* WORK ITEM: In the records that follow, find each line with the word "pins" and copy it.

(Dataset entries)
★ ★ ★ ★ ★
@[simp] theorem State.noteStates_pending (s : State) : (s.noteStates).pending = s.pending := by
  unfold State.noteStates; repeat' split
  all_goals simp
@[simp] theorem State.noteStates_clk (s : State) : (s.noteStates).clk = s.clk := by
  unfold State.noteStates; repeat' split
  all_goals simp
@[simp] theorem State.noteStates_dev (s : State) : (s.noteStates).dev = s.dev := by
  unfold State.noteStates; repeat' split
  all_goals simp
@[simp] theorem State.noteStates_od (s : State) : (s.noteStates).od = s.od := by
  unfold State.noteStates; repeat' split
  all_goals simp
@[simp] theorem State.noteStates_free (s : State) : (s.noteStates).free = s.free := by
  unfold State.noteStates; repeat' split
  all_goals simp
@[simp] theorem State.noteStates_fault (s : State) : (s.noteStates).fault = s.fault := by
  unfold State.noteStates; repeat' split
  all_goals simp
@[simp] theorem State.noteStates_net (s : State) : (s.noteStates).net = s.net := by
  unfold State.noteStates; repeat' split
  all_goals simp
@[simp] theorem State.noteStates_chans (s : State) : (s.noteStates).chans = s.chans := by
  unfold State.noteStates; repeat' split
  all_goals simp
@[simp] theorem State.noteStates_quads (s : State) : (s.noteStates).quads = s.quads := by
  unfold State.noteStates; repeat' split
  all_goals simp
@[simp] theorem State.noteStates_origin (s : State) : (s.noteStates).origin = s.origin := by
  unfold State.noteStates; repeat' split
  all_goals simp
@[simp] theorem State.noteStates_sluice (s : State) : (s.noteStates).sluice = s.sluice := by
  unfold State.noteStates; repeat' split
  all_goals simp
@[simp] theorem State.noteStates_plans (s : State) : (s.noteStates).plans = s.plans := by
  unfold State.noteStates; repeat' split
  all_goals simp
@[simp] theorem State.noteStates_dir (s : State) : (s.noteStates).dir = s.dir := by
  unfold State.noteStates; repeat' split
  all_goals simp
@[simp] theorem State.noteStates_pond (s : State) : (s.noteStates).pond = s.pond := by
  unfold State.noteStates; repeat' split
  all_goals simp
@[simp] theorem State.noteStates_fan (s : State) : (s.noteStates).fan = s.fan := by
  unfold State.noteStates; repeat' split
  all_goals simp
@[simp] theorem State.noteStates_dress (s : State) : (s.noteStates).dress = s.dress := by
  unfold State.noteStates; repeat' split
  all_goals simp
@[simp] theorem State.noteStates_gov (s : State) : (s.noteStates).gov = s.gov := by
  unfold State.noteStates; repeat' split
  all_goals simp
@[simp] theorem State.noteStates_pins (s : State) : (s.noteStates).pins = s.pins := by
  unfold State.noteStates; repeat' split
  all_goals simp
@[simp] theorem State.noteStates_farm (s : State) : (s.noteStates).farm = s.farm := by
  unfold State.noteStates; repeat' split
  all_goals simp
@[simp] theorem State.noteStates_layer (s : State) : (s.noteStates).layer = s.layer := by
  unfold State.noteStates; repeat' split
  all_goals simp
@[simp] theorem State.noteStates_timer (s : State) : (s.noteStates).timer = s.timer := by
  unfold State.noteStates; repeat' split
  all_goals simp
@[simp] theorem State.noteStates_mon (s : State) : (s.noteStates).mon = s.mon := by
  unfold State.noteStates; repeat' split
  all_goals simp
@[simp] theorem State.noteStates_tail (s : State) : (s.noteStates).tail = s.tail := by
  unfold State.noteStates; repeat' split
  all_goals simp
@[simp] theorem State.noteStates_upd (s : State) : (s.noteStates).upd = s.upd := by
  unfold State.noteStates; repeat' split
  all_goals simp

/-! ### The end of every step -/

@[simp] theorem State.tell_pending (s0 : State) (s : State) : (s0.tell s).pending = s.pending := by
  unfold State.tell; split <;> simp
@[simp] theorem State.tell_clk (s0 : State) (s : State) : (s0.tell s).clk = s.clk := by
  unfold State.tell; split <;> simp
@[simp] theorem State.tell_dev (s0 : State) (s : State) : (s0.tell s).dev = s.dev := by
  unfold State.tell; split <;> simp
@[simp] theorem State.tell_od (s0 : State) (s : State) : (s0.tell s).od = s.od := by
  unfold State.tell; split <;> simp
@[simp] theorem State.tell_free (s0 : State) (s : State) : (s0.tell s).free = s.free := by
  unfold State.tell; split <;> simp
@[simp] theorem State.tell_fault (s0 : State) (s : State) : (s0.tell s).fault = s.fault := by
  unfold State.tell; split <;> simp
@[simp] theorem State.tell_net (s0 : State) (s : State) : (s0.tell s).net = s.net := by
  unfold State.tell; split <;> simp
@[simp] theorem State.tell_chans (s0 : State) (s : State) : (s0.tell s).chans = s.chans := by
  unfold State.tell; split <;> simp
@[simp] theorem State.tell_quads (s0 : State) (s : State) : (s0.tell s).quads = s.quads := by
  unfold State.tell; split <;> simp
@[simp] theorem State.tell_origin (s0 : State) (s : State) : (s0.tell s).origin = s.origin := by
  unfold State.tell; split <;> simp
@[simp] theorem State.tell_sluice (s0 : State) (s : State) : (s0.tell s).sluice = s.sluice := by
  unfold State.tell; split <;> simp
@[simp] theorem State.tell_plans (s0 : State) (s : State) : (s0.tell s).plans = s.plans := by
  unfold State.tell; split <;> simp
@[simp] theorem State.tell_dir (s0 : State) (s : State) : (s0.tell s).dir = s.dir := by
  unfold State.tell; split <;> simp
@[simp] theorem State.tell_pond (s0 : State) (s : State) : (s0.tell s).pond = s.pond := by
  unfold State.tell; split <;> simp
@[simp] theorem State.tell_fan (s0 : State) (s : State) : (s0.tell s).fan = s.fan := by
  unfold State.tell; split <;> simp
@[simp] theorem State.tell_dress (s0 : State) (s : State) : (s0.tell s).dress = s.dress := by
  unfold State.tell; split <;> simp
@[simp] theorem State.tell_gov (s0 : State) (s : State) : (s0.tell s).gov = s.gov := by
  unfold State.tell; split <;> simp
@[simp] theorem State.tell_pins (s0 : State) (s : State) : (s0.tell s).pins = s.pins := by
  unfold State.tell; split <;> simp
@[simp] theorem State.tell_farm (s0 : State) (s : State) : (s0.tell s).farm = s.farm := by
  unfold State.tell; split <;> simp
@[simp] theorem State.tell_layer (s0 : State) (s : State) : (s0.tell s).layer = s.layer := by
  unfold State.tell; split <;> simp
@[simp] theorem State.tell_timer (s0 : State) (s : State) : (s0.tell s).timer = s.timer := by
  unfold State.tell; split <;> simp
@[simp] theorem State.tell_mon (s0 : State) (s : State) : (s0.tell s).mon = s.mon := by
  unfold State.tell; split <;> simp
@[simp] theorem State.tell_tail (s0 : State) (s : State) : (s0.tell s).tail = s.tail := by
  unfold State.tell; split <;> simp
@[simp] theorem State.tell_upd (s0 : State) (s : State) : (s0.tell s).upd = s.upd := by
  unfold State.tell; split <;> simp

@[simp] theorem State.watch_pending (s : State) : (s.watch).pending = s.pending := by
  unfold State.watch; simp only []; split <;> simp
@[simp] theorem State.watch_clk (s : State) : (s.watch).clk = s.clk := by
  unfold State.watch; simp only []; split <;> simp
@[simp] theorem State.watch_dev (s : State) : (s.watch).dev = s.dev := by
  unfold State.watch; simp only []; split <;> simp
@[simp] theorem State.watch_acq (s : State) : (s.watch).acq = s.acq := by
  unfold State.watch; simp only []; split <;> simp
@[simp] theorem State.watch_seq (s : State) : (s.watch).seq = s.seq := by
  unfold State.watch; simp only []; split <;> simp
@[simp] theorem State.watch_shown (s : State) : (s.watch).shown = s.shown := by
  unfold State.watch; simp only []; split <;> simp
@[simp] theorem State.watch_free (s : State) : (s.watch).free = s.free := by
  unfold State.watch; simp only []; split <;> simp
@[simp] theorem State.watch_trace (s : State) : (s.watch).trace = s.trace := by
  unfold State.watch; simp only []; split <;> simp
@[simp] theorem State.watch_net (s : State) : (s.watch).net = s.net := by
  unfold State.watch; simp only []; split <;> simp
@[simp] theorem State.watch_chans (s : State) : (s.watch).chans = s.chans := by
  unfold State.watch; simp only []; split <;> simp
@[simp] theorem State.watch_quads (s : State) : (s.watch).quads = s.quads := by
  unfold State.watch; simp only []; split <;> simp
@[simp] theorem State.watch_origin (s : State) : (s.watch).origin = s.origin := by
  unfold State.watch; simp only []; split <;> simp
@[simp] theorem State.watch_sluice (s : State) : (s.watch).sluice = s.sluice := by
  unfold State.watch; simp only []; split <;> simp
@[simp] theorem State.watch_plans (s : State) : (s.watch).plans = s.plans := by
  unfold State.watch; simp only []; split <;> simp
@[simp] theorem State.watch_dir (s : State) : (s.watch).dir = s.dir := by
  unfold State.watch; simp only []; split <;> simp
@[simp] theorem State.watch_pond (s : State) : (s.watch).pond = s.pond := by
  unfold State.watch; simp only []; split <;> simp
@[simp] theorem State.watch_fan (s : State) : (s.watch).fan = s.fan := by
  unfold State.watch; simp only []; split <;> simp
@[simp] theorem State.watch_dress (s : State) : (s.watch).dress = s.dress := by
  unfold State.watch; simp only []; split <;> simp
@[simp] theorem State.watch_gov (s : State) : (s.watch).gov = s.gov := by
  unfold State.watch; simp only []; split <;> simp
@[simp] theorem State.watch_pins (s : State) : (s.watch).pins = s.pins := by
  unfold State.watch; simp only []; split <;> simp
@[simp] theorem State.watch_farm (s : State) : (s.watch).farm = s.farm := by
  unfold State.watch; simp only []; split <;> simp
@[simp] theorem State.watch_layer (s : State) : (s.watch).layer = s.layer := by
  unfold State.watch; simp only []; split <;> simp
@[simp] theorem State.watch_timer (s : State) : (s.watch).timer = s.timer := by
  unfold State.watch; simp only []; split <;> simp
@[simp] theorem State.watch_mon (s : State) : (s.watch).mon = s.mon := by
  unfold State.watch; simp only []; split <;> simp
@[simp] theorem State.watch_tail (s : State) : (s.watch).tail = s.tail := by
  unfold State.watch; simp only []; split <;> simp
@[simp] theorem State.watch_upd (s : State) : (s.watch).upd = s.upd := by
  unfold State.watch; simp only []; split <;> simp

@[simp] theorem State.settle_pending (s0 : State) (s : State) : (s0.settle s).pending = s.pending := by
  unfold State.settle; simp
@[simp] theorem State.settle_clk (s0 : State) (s : State) : (s0.settle s).clk = s.clk := by
  unfold State.settle; simp
@[simp] theorem State.settle_dev (s0 : State) (s : State) : (s0.settle s).dev = s.dev := by
  unfold State.settle; simp
@[simp] theorem State.settle_free (s0 : State) (s : State) : (s0.settle s).free = s.free := by
  unfold State.settle; simp
@[simp] theorem State.settle_net (s0 : State) (s : State) : (s0.settle s).net = s.net := by
  unfold State.settle; simp
@[simp] theorem State.settle_chans (s0 : State) (s : State) : (s0.settle s).chans = s.chans := by
  unfold State.settle; simp
@[simp] theorem State.settle_quads (s0 : State) (s : State) : (s0.settle s).quads = s.quads := by
  unfold State.settle; simp
@[simp] theorem State.settle_origin (s0 : State) (s : State) : (s0.settle s).origin = s.origin := by
  unfold State.settle; simp
@[simp] theorem State.settle_sluice (s0 : State) (s : State) : (s0.settle s).sluice = s.sluice := by
  unfold State.settle; simp
@[simp] theorem State.settle_plans (s0 : State) (s : State) : (s0.settle s).plans = s.plans := by
  unfold State.settle; simp
@[simp] theorem State.settle_dir (s0 : State) (s : State) : (s0.settle s).dir = s.dir := by
  unfold State.settle; simp
@[simp] theorem State.settle_pond (s0 : State) (s : State) : (s0.settle s).pond = s.pond := by
  unfold State.settle; simp
@[simp] theorem State.settle_fan (s0 : State) (s : State) : (s0.settle s).fan = s.fan := by
  unfold State.settle; simp
@[simp] theorem State.settle_dress (s0 : State) (s : State) : (s0.settle s).dress = s.dress := by
  unfold State.settle; simp
@[simp] theorem State.settle_gov (s0 : State) (s : State) : (s0.settle s).gov = s.gov := by
  unfold State.settle; simp
@[simp] theorem State.settle_pins (s0 : State) (s : State) : (s0.settle s).pins = s.pins := by
  unfold State.settle; simp
@[simp] theorem State.settle_farm (s0 : State) (s : State) : (s0.settle s).farm = s.farm := by
  unfold State.settle; simp
@[simp] theorem State.settle_layer (s0 : State) (s : State) : (s0.settle s).layer = s.layer := by
  unfold State.settle; simp
@[simp] theorem State.settle_timer (s0 : State) (s : State) : (s0.settle s).timer = s.timer := by
  unfold State.settle; simp
@[simp] theorem State.settle_mon (s0 : State) (s : State) : (s0.settle s).mon = s.mon := by
  unfold State.settle; simp
@[simp] theorem State.settle_tail (s0 : State) (s : State) : (s0.settle s).tail = s.tail := by
  unfold State.settle; simp
@[simp] theorem State.settle_upd (s0 : State) (s : State) : (s0.settle s).upd = s.upd := by
  unfold State.settle; simp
★ ★ ★ ★ ★
* SOLUTION:
@[simp] theorem State.noteStates_pins (s : State) : (s.noteStates).pins = s.pins := by
@[simp] theorem State.tell_pins (s0 : State) (s : State) : (s0.tell s).pins = s.pins := by
@[simp] theorem State.watch_pins (s : State) : (s.watch).pins = s.pins := by
@[simp] theorem State.settle_pins (s0 : State) (s : State) : (s0.settle s).pins = s.pins := by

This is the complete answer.